### THE TASK
What you give back should be exactly the opening lines of the data, ending with the line that contains "4 bytes (Table 1-9). -/" and including it.

────────────────────

-- ==== Sys2Proof/Machine/Glyphs.lean ====
section
/-! DEFINITION. Glyph sets, strips and images (05_glyph_text_serial_fields_and_images): lookup, advances,
box sizes, the source row or column a line needs, and the dots of U. -/

namespace Sys2Proof.Machine

open Sys2Proof

/-- The header of a glyph set, from its 8 bytes (Table 1-9). -/
def glyphHeaderOf (b : List Byte) : GlyphHeader :=
  { count := field b 0 2, first := field b 2 1, height := field b 3 1, default := field b 4 1 }

/-- A glyph table entry, from its 4 bytes (Table 1-9). -/
def glyphEntryOf (index : Nat) (b : List Byte) : GlyphEntry :=
  { index := index, width := field b 0 1, bitmapOffset := field b 1 3 }

/-- Whether the glyph set is usable within a resource of `length` bytes (R14). -/
def GlyphHeader.usable (h : GlyphHeader) (length : Nat) : Bool :=
  decide (1 ≤ h.count) && decide (h.count ≤ 256) && decide (1 ≤ h.height) && decide (h.height ≤ 128)
    && decide (8 + 4 * h.count ≤ length)

/-- Whether the set carries a character code (R92). -/
def GlyphHeader.carries (h : GlyphHeader) (c : Nat) : Bool := decide (h.first ≤ c) && decide (c - h.first < h.count)

/-- Glyph lookup (R92). -/
def GlyphHeader.lookup (h : GlyphHeader) (c : Nat) : Nat :=
  if h.carries c then c - h.first else if h.default < h.count then h.default else 0

/-- A glyph's drawn width (R94). -/
def drawnWidth (stored : Nat) : Nat := min 128 stored

/-- The Spacing of an object: 0 for a SERIAL (R95). -/
def PrintObject.spacing (o : PrintObject) : Nat :=
  match o.body with
  | .text spacing _ => spacing
  | _ => 0

/-- The strip width from the drawn widths of the characters (R95). -/
def stripWidth (magX spacing : Nat) (widths : List Nat) : Nat :=
  (widths.map fun g => g * magX + spacing).sum - spacing

/-- The characters of a strip from column `at0` (R95). -/
def stripChars (magX spacing : Nat) : Nat → List GlyphEntry → List StripChar
  | _, [] => []
  | at0, e :: es =>
    { glyph := e, offset := at0 } :: stripChars magX spacing (at0 + drawnWidth e.width * magX + spacing) es

/-- Turn a strip's or an image's width and height into a box's by its Rotation (R51). -/
def turnedBox (rotation : Rotation) (x y wu hu : Nat) : Box :=
  match rotation with
  | .r0 | .r179 => { x := x, y := y, w := wu, h := hu }
  | .r90 | .r270 => { x := x, y := y, w := hu, h := wu }

/-- Whether all of a glyph's bitmap lies within a resource of `length` bytes; a glyph of width 0 has no
bitmap (R57, R94). -/
def GlyphEntry.inRange (e : GlyphEntry) (height length : Nat) : Bool :=
  decide (e.width = 0) || decide (e.bitmapOffset + height * bytesFor e.width ≤ length)

/-- The entry of a glyph index among those read. -/
def entryOf (entries : List GlyphEntry) (index : Nat) : GlyphEntry :=
  (entries.find? fun e => e.index == index).getD { index := index, width := 0, bitmapOffset := 0 }

/-- The strip formed at entry (R96). -/
def stripOf (o : PrintObject) (base : Nat) (h : GlyphHeader) (glyphs : List Nat) (entries : List GlyphEntry) : Strip :=
  let es := glyphs.map (entryOf entries)
  { base := base
    rows := h.height
    chars := stripChars o.magX o.spacing 0 es
    width := stripWidth o.magX o.spacing (es.map fun e => drawnWidth e.width)
    height := h.height * o.magY }

/-- The first occurrence of each element. -/
def distinct : List Nat → List Nat
  | [] => []
  | a :: as => a :: (distinct as).filter (· != a)

/-- The distinct glyphs of a strip that have bitmap bytes, by first occurrence: the order in which a row of them
is read, which the spec leaves open (the model's choice, log entry 43). -/
def Strip.drawnGlyphs (s : Strip) : List GlyphEntry :=
  (distinct (s.chars.map fun c => c.glyph.index)).filterMap fun i =>
    (s.chars.find? fun c => c.glyph.index == i && decide (c.glyph.width ≠ 0)).map (·.glyph)

/-- The character whose glyph covers a strip column, with its place in the strip (R62). -/
def Strip.charAt (s : Strip) (magX : Nat) (uc : Nat) : Option (Nat × StripChar) :=
  (s.chars.zipIdx.find? fun c =>
    decide (c.1.offset ≤ uc) && decide (uc < c.1.offset + drawnWidth c.1.glyph.width * magX)).map fun c => (c.2, c.1)

/-! ## The source a line needs -/

/-- What a line of a box needs of its source (R64): nothing, a source row, or a source column. A strip's
column is numbered 128 times its character's place plus the glyph column. -/
inductive SourceNeed where
  | nothing
  | row (index : Nat)
  | column (index : Nat)
  deriving DecidableEq, Repr

/-- The U row or U column that box row `r` needs (R63): a row under R0 and R179, else a column. -/
def boxRowSource (rotation : Rotation) (h r : Nat) : Nat :=
  match rotation with
  | .r0 | .r90 => r
  | .r179 | .r270 => h - 1 - r

/-- Whether a Rotation takes one source row for a line. -/
def Rotation.byRow : Rotation → Bool
  | .r0 | .r179 => true
  | .r90 | .r270 => false

/-- The source that box row `r` of an object needs (R64). -/
def ObjectContext.needs (c : ObjectContext) (r : Nat) : SourceNeed :=
  let u := boxRowSource c.rotation c.box.h r
  match c.body with
  | .image _ _ width height _ =>
    if c.rotation.byRow then (if u < height * c.magY then .row (u / c.magY) else .nothing)
    else if u < width * c.magX then .column (u / c.magX) else .nothing
  | .strip s =>
    if c.rotation.byRow then (if u < s.height then .row (u / c.magY) else .nothing)
    else match s.charAt c.magX u with
      | some (k, ch) => .column (128 * k + (u - ch.offset) / c.magX)
      | none => .nothing
  | _ => .nothing

/-- The reads, address and length, that bring in a source row or column (R64, R104). That a strip's glyphs are
read by first occurrence, and a glyph's column bytes by rising row, is the model's choice (log entry 43). -/
def ObjectContext.reads (c : ObjectContext) (need : SourceNeed) : List (Nat × Nat) :=
  match c.body, need with
  | .image base offset width _ pitch, .row i => [(base + offset + i * pitch, bytesFor width)]
  | .image base offset _ height pitch, .column i =>
    (List.range height).map fun r => (base + offset + r * pitch + i / 8, 1)
  | .strip s, .row i =>
    s.drawnGlyphs.map fun e => (s.base + e.bitmapOffset + i * bytesFor e.width, bytesFor e.width)
  | .strip s, .column i =>
    match s.chars[i / 128]? with
    | some ch =>
      (List.range s.rows).map fun r =>
        (s.base + ch.glyph.bitmapOffset + r * bytesFor ch.glyph.width + i % 128 / 8, 1)
    | none => []
  | _, _ => []

/-- The source data from the reads in order: a row keeps one byte list for each read, a column one byte
list in all. -/
def sourceData (need : SourceNeed) (got : List (List Byte)) : List (List Byte) :=
  match need with
  | .column _ => [got.flatten]
  | _ => got

/-- The bit of U at column `uc` and row `ur`, from the held source row (R62). -/
def ObjectContext.rowBit (c : ObjectContext) (data : List (List Byte)) (uc : Nat) : Bool :=
  match c.body with
  | .image _ _ width _ _ => decide (uc < width * c.magX) && bitOfRow (data.getD 0 []) (uc / c.magX)
  | .strip s =>
    match s.charAt c.magX uc with
    | some (_, ch) =>
      bitOfRow (data.getD (s.drawnGlyphs.findIdx fun e => e.index == ch.glyph.index) []) ((uc - ch.offset) / c.magX)
    | none => false
  | _ => false

/-- The bit of U at row `ur`, from the held source column of index `i` (R62). -/
def ObjectContext.columnBit (c : ObjectContext) (data : List (List Byte)) (i ur : Nat) : Bool :=
  match c.body with
  | .image _ _ _ height _ =>
    decide (ur < height * c.magY) && ((data.getD 0 []).getD (ur / c.magY) 0).getMsbD (i % 8)
  | .strip s =>
    decide (ur < s.height) && ((data.getD 0 []).getD (ur / c.magY) 0).getMsbD (i % 128 % 8)
  | _ => false

/-- The value of the box dot at box column `col` of a line whose source is held (R63). -/
def ObjectContext.sourceBit (c : ObjectContext) (data : List (List Byte)) (need : SourceNeed) (col : Nat) : Bool :=
  match need with
  | .nothing => false
  | .row _ => c.rowBit data (if c.rotation = .r0 then col else c.box.w - 1 - col)
  | .column i => c.columnBit data i (if c.rotation = .r90 then c.box.w - 1 - col else col)

end Sys2Proof.Machine
end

────────────────────

### ANSWER SECTION
-- ==== Sys2Proof/Machine/Glyphs.lean ====
section
/-! DEFINITION. Glyph sets, strips and images (05_glyph_text_serial_fields_and_images): lookup, advances,
box sizes, the source row or column a line needs, and the dots of U. -/

namespace Sys2Proof.Machine

open Sys2Proof

/-- The header of a glyph set, from its 8 bytes (Table 1-9). -/
def glyphHeaderOf (b : List Byte) : GlyphHeader :=
  { count := field b 0 2, first := field b 2 1, height := field b 3 1, default := field b 4 1 }

/-- A glyph table entry, from its 4 bytes (Table 1-9). -/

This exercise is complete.